Как бы то ни было, Фальстаф извлекал из ее расположения для себя немалую пользу. С удовольствием, например, носил купленные ею для него рубашки из чистого голландского полотна по восемь шиллингов за локоть. Но главным образом — по части гастрономической. Свою нелюбовь к физическим упражнениям он успешно возмещал пристрастием к жареным каплунам и сладкому хересу. Уж чего-чего, а зарядиться кружечкой хереса сэр Джон никогда не забывал. Делал он это не только в силу давней привычки к крепкому вину, но и вполне осознанно, ибо считал, что добрый херес ударяет в голову «и разгоняет все скопившиеся в мозгу пары глупости, мрачности и грубости, делает ум восприимчивым, живым, изобретательным, полным легких, пылких, игривых образов, которые передаются языку, от чего рождаются великолепные шутки. А Фальстаф не был бы Фальстафом, не обладай этим последним качеством. Но херес, как считал сэр Джон, оказывает еще одно не менее важное воздействие — «он согревает кровь; ведь если она холодная и неподвижная, то печень становится бледной, почти белой, что всегда служит признаком малодушия и трусости». Херес же горячит кровь, «она воспламеняет лицо, которое, как сигнальный огонь, призывает к оружию все силы человека», «тогда-то он и становится способен совершить подвиг. Все это от хереса». И не потому ли черту удавалось попутать храброго Фальстафа, заставив показывать врагу пятки именно тогда, когда он перед битвой изменял своему правилу? Понятно теперь, почему в его трактирных счетах херес — напиток смелых! — занимает столь важное место. Значительное количество вина в каждом счете вызывало возмущение принца Генриха. «Всего на полпенса хлеба при таком невероятном количестве хереса», — восклицал возмущенный принц, несмотря на свою привязанность к старому «волдырю», как он его называл. Сам сэр Джон видел спасение от столь обильных возлияний только в одном: «Если меня возвеличат, я уменьшусь в объеме, потому что стану принимать слабительное, брошу пить херес и буду жить прилично, как подобает вельможе». И надеялся, что это действительно произойдет после того, как его молодой друг принц Генрих, его любимец Гарри, его Хел, взойдет на английский престол.
Веселое было времечко
А пока что оба они — молодой, капризный повеса и стареющий кутила и распутник — развлекались в компании завсегдатаев «Кабаньей головы» — сообразительного Пойнса, прыщавого Бардольфа, воришки Гедсхила и прихлебателя Пето. Все это были типичные представители лондонского дна.
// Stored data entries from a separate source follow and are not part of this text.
-- ==== Sys2Proof/Safety.lean ====
section
/-! DEFINITION. The terms claims are made in: the parts of the state and what it is to keep them, the invariant, the fault table
of spec/60_exceptions.md R200 and the writer tables of 10_state.md R21 and R37 written down a second time, the mask of a sprite,
and the conventional end of a run. -/

namespace Sys2Proof.Machine

/-- The parts of the state (10_state.md R37); `reports`, `host` and `params` are the model's own. -/
inductive Part where
  | v | pc | i | stack | sp | mem | display | key | dt | st | acc | drawFlag | soundFlag | fault | reports | host | params
  deriving DecidableEq, Repr

/-- `t` has the part as `s` has it. Memory is compared through the read of one byte, at every address. -/
def Unchanged (s t : State) : Part → Prop
  | .v => ∀ r, t.getV r = s.getV r
  | .pc => t.pc = s.pc
  | .i => t.i = s.i
  | .stack => t.stack = s.stack
  | .sp => t.sp = s.sp
  | .mem => ∀ a, t.readByte a = s.readByte a
  | .display => t.display = s.display
  | .key => t.key = s.key
  | .dt => t.dt = s.dt
  | .st => t.st = s.st
  | .acc => t.acc = s.acc
  | .drawFlag => t.drawFlag = s.drawFlag
  | .soundFlag => t.soundFlag = s.soundFlag
  | .fault => t.fault = s.fault
  | .reports => t.reports = s.reports
  | .host => t.inputs = s.inputs ∧ t.turnNo = s.turnNo
  | .params => t.params = s.params

/-- Every part but the listed ones is unchanged: the frame of an instruction. -/
def KeepsBut (ps : List Part) (s t : State) : Prop := ∀ p, p ∉ ps → Unchanged s t p

/-- The invariant of the machine (10_state.md R38): the parameters describe a core, memory has its canonical form and the
accumulator lies below one period. The other ranges of R38 hold by the types of the fields. -/
def Inv (s : State) : Prop :=
  s.params.ok ∧ Memory.wf s.params s.mem = true ∧ 0 ≤ s.acc ∧ s.acc < s.params.timerPeriod

/-- The fault an instruction raises in a state, written from the table of 60_exceptions.md R200 alone. -/
def faultOf : Instr → State → Option FaultRecord
  | .call _, s => if s.sp.val = 16 then some (.stackOverflow s.pc) else none
  | .ret, s => if s.sp.val = 0 then some (.stackUnderflow s.pc) else none
  | .drw _ _ n, s =>
    if n > 0 ∧ s.i.toNat + n - 1 ≥ s.params.memSize then some (.memoryOutOfBounds s.pc (s.i.toNat + n - 1)) else none
  | .storeBcd _, s =>
    if s.i.toNat + 2 ≥ s.params.memSize then some (.memoryOutOfBounds s.pc (s.i.toNat + 2)) else none
  | .storeRegs x, s =>
    if s.i.toNat + x.val ≥ s.params.memSize then some (.memoryOutOfBounds s.pc (s.i.toNat + x.val)) else none
  | .loadRegs x, s =>
    if s.i.toNat + x.val ≥ s.params.memSize then some (.memoryOutOfBounds s.pc (s.i.toNat + x.val)) else none
  | .skp x, s => if (s.getV x).toNat > 15 then some (.keyIndexOutOfRange s.pc (s.getV x)) else none
  | .sknp x, s => if (s.getV x).toNat > 15 then some (.keyIndexOutOfRange s.pc (s.getV x)) else none
  | .cls, _ | .jp _, _ | .seImm _ _, _ | .sneImm _ _, _ | .seReg _ _, _ | .sneReg _ _, _ => none
  | .ldImm _ _, _ | .addImm _ _, _ | .ldReg _ _, _ | .or _ _, _ | .and _ _, _ | .xor _ _, _ => none
  | .addReg _ _, _ | .sub _ _, _ | .shr _ _, _ | .subn _ _, _ | .shl _ _, _ | .ldI _, _ | .jpV0 _, _ => none
  | .rnd _ _, _ | .ldDelay _, _ | .waitKey _, _ | .setDelay _, _ | .setSound _, _ | .addI _, _ | .ldFont _, _ => none

/-- The general registers an instruction may write (10_state.md R21, the column 'writes'; `VF` for the flag). -/
def regsWritten : Instr → List Reg
  | .ldImm x _ | .addImm x _ | .ldReg x _ | .rnd x _ | .ldDelay x | .waitKey x => [x]
  | .or x _ | .and x _ | .xor x _ | .addReg x _ | .sub x _ | .shr x _ | .subn x _ | .shl x _ => [x, VF]
  | .drw _ _ _ => [VF]
  | .loadRegs x => (List.finRange 16).filter (· ≤ x)
  | .cls | .ret | .jp _ | .call _ | .seImm _ _ | .sneImm _ _ | .seReg _ _ | .sneReg _ _ => []
  | .ldI _ | .jpV0 _ | .skp _ | .sknp _ | .setDelay _ | .setSound _ | .addI _ | .ldFont _ | .storeBcd _ | .storeRegs _ => []

/-- The instructions that write `VF` as a flag (10_state.md R22). -/
def writesFlag : Instr → Bool
  | .or _ _ | .and _ _ | .xor _ _ | .addReg _ _ | .sub _ _ | .shr _ _ | .subn _ _ | .shl _ _ | .drw _ _ _ => true
  | .cls | .ret | .jp _ | .call _ | .seImm _ _ | .sneImm _ _ | .seReg _ _ | .sneReg _ _ | .ldImm _ _ | .addImm _ _ => false
  | .ldReg _ _ | .ldI _ | .jpV0 _ | .rnd _ _ | .skp _ | .sknp _ | .ldDelay _ | .waitKey _ | .setDelay _ => false
  | .setSound _ | .addI _ | .ldFont _ | .storeBcd _ | .storeRegs _ | .loadRegs _ => false

/-- The parts of the state an instruction may change (10_state.md R21, R37; 60_exceptions.md R200 for the fault). -/
def partsWritten : Instr → List Part
  | .cls => [.pc, .display]
  | .ret => [.pc, .sp, .fault]
  | .jp _ | .jpV0 _ | .seImm _ _ | .sneImm _ _ | .seReg _ _ | .sneReg _ _ => [.pc]
  | .call _ => [.pc, .stack, .sp, .fault]
  | .ldImm _ _ | .addImm _ _ | .ldReg _ _ | .or _ _ | .and _ _ | .xor _ _ | .addReg _ _ => [.pc, .v]
  | .sub _ _ | .shr _ _ | .subn _ _ | .shl _ _ | .rnd _ _ | .ldDelay _ | .waitKey _ => [.pc, .v]
  | .ldI _ | .addI _ | .ldFont _ => [.pc, .i]
  | .drw _ _ _ => [.pc, .v, .display, .drawFlag, .fault]
  | .skp _ | .sknp _ => [.pc, .fault]
  | .setDelay _ => [.pc, .dt]
  | .setSound _ => [.pc, .st]
  | .storeBcd _ => [.pc, .mem, .fault]
  | .storeRegs _ => [.pc, .mem, .i, .fault]
  | .loadRegs _ => [.pc, .v, .i, .fault]

/-- The sprite of `n` rows at `I`, placed at the start coordinates of DXYN: its bit at column `px`, row `py`
(46_display.md R151, R153 (d)). -/
def spriteBit (s : State) (x y : Reg) (n px py : Nat) : Bool :=
  decide (s.spriteColumn x ≤ px ∧ px < s.spriteColumn x + 8 ∧ s.spriteRow y ≤ py ∧ py < s.spriteRow y + n) &&
    (s.readByte (s.i.toNat + (py - s.spriteRow y))).getLsbD (7 - (px - s.spriteColumn x))

/-- The conventional end of a run, PARKED: the instruction at `PC` is a jump to itself (70_reset_and_hazards.md R243). -/
def Parked (s : State) : Prop := s.fault = none ∧ s.fetch.bind decode = some (.jp s.pc)

end Sys2Proof.Machine
end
Каким образом Фальстаф попал в эту компанию, нам не известно. Но то, что он предпочитал визитам ко двору общество людей низшего звания — несомненно. Здесь на него смотрели с почтением, там — с презрением. А кроме того, как можно заметить, он обладал естественной склонностью к жизни низов. Правда, как-то в порыве не то отчаяния, не то откровения он признал, что его сгубила дурная компания. Но это прорвалось у него лишь однажды и, можно сказать, случайно. А в общем, среди бродяг и нищих он чувствовал себя вполне в своей тарелке.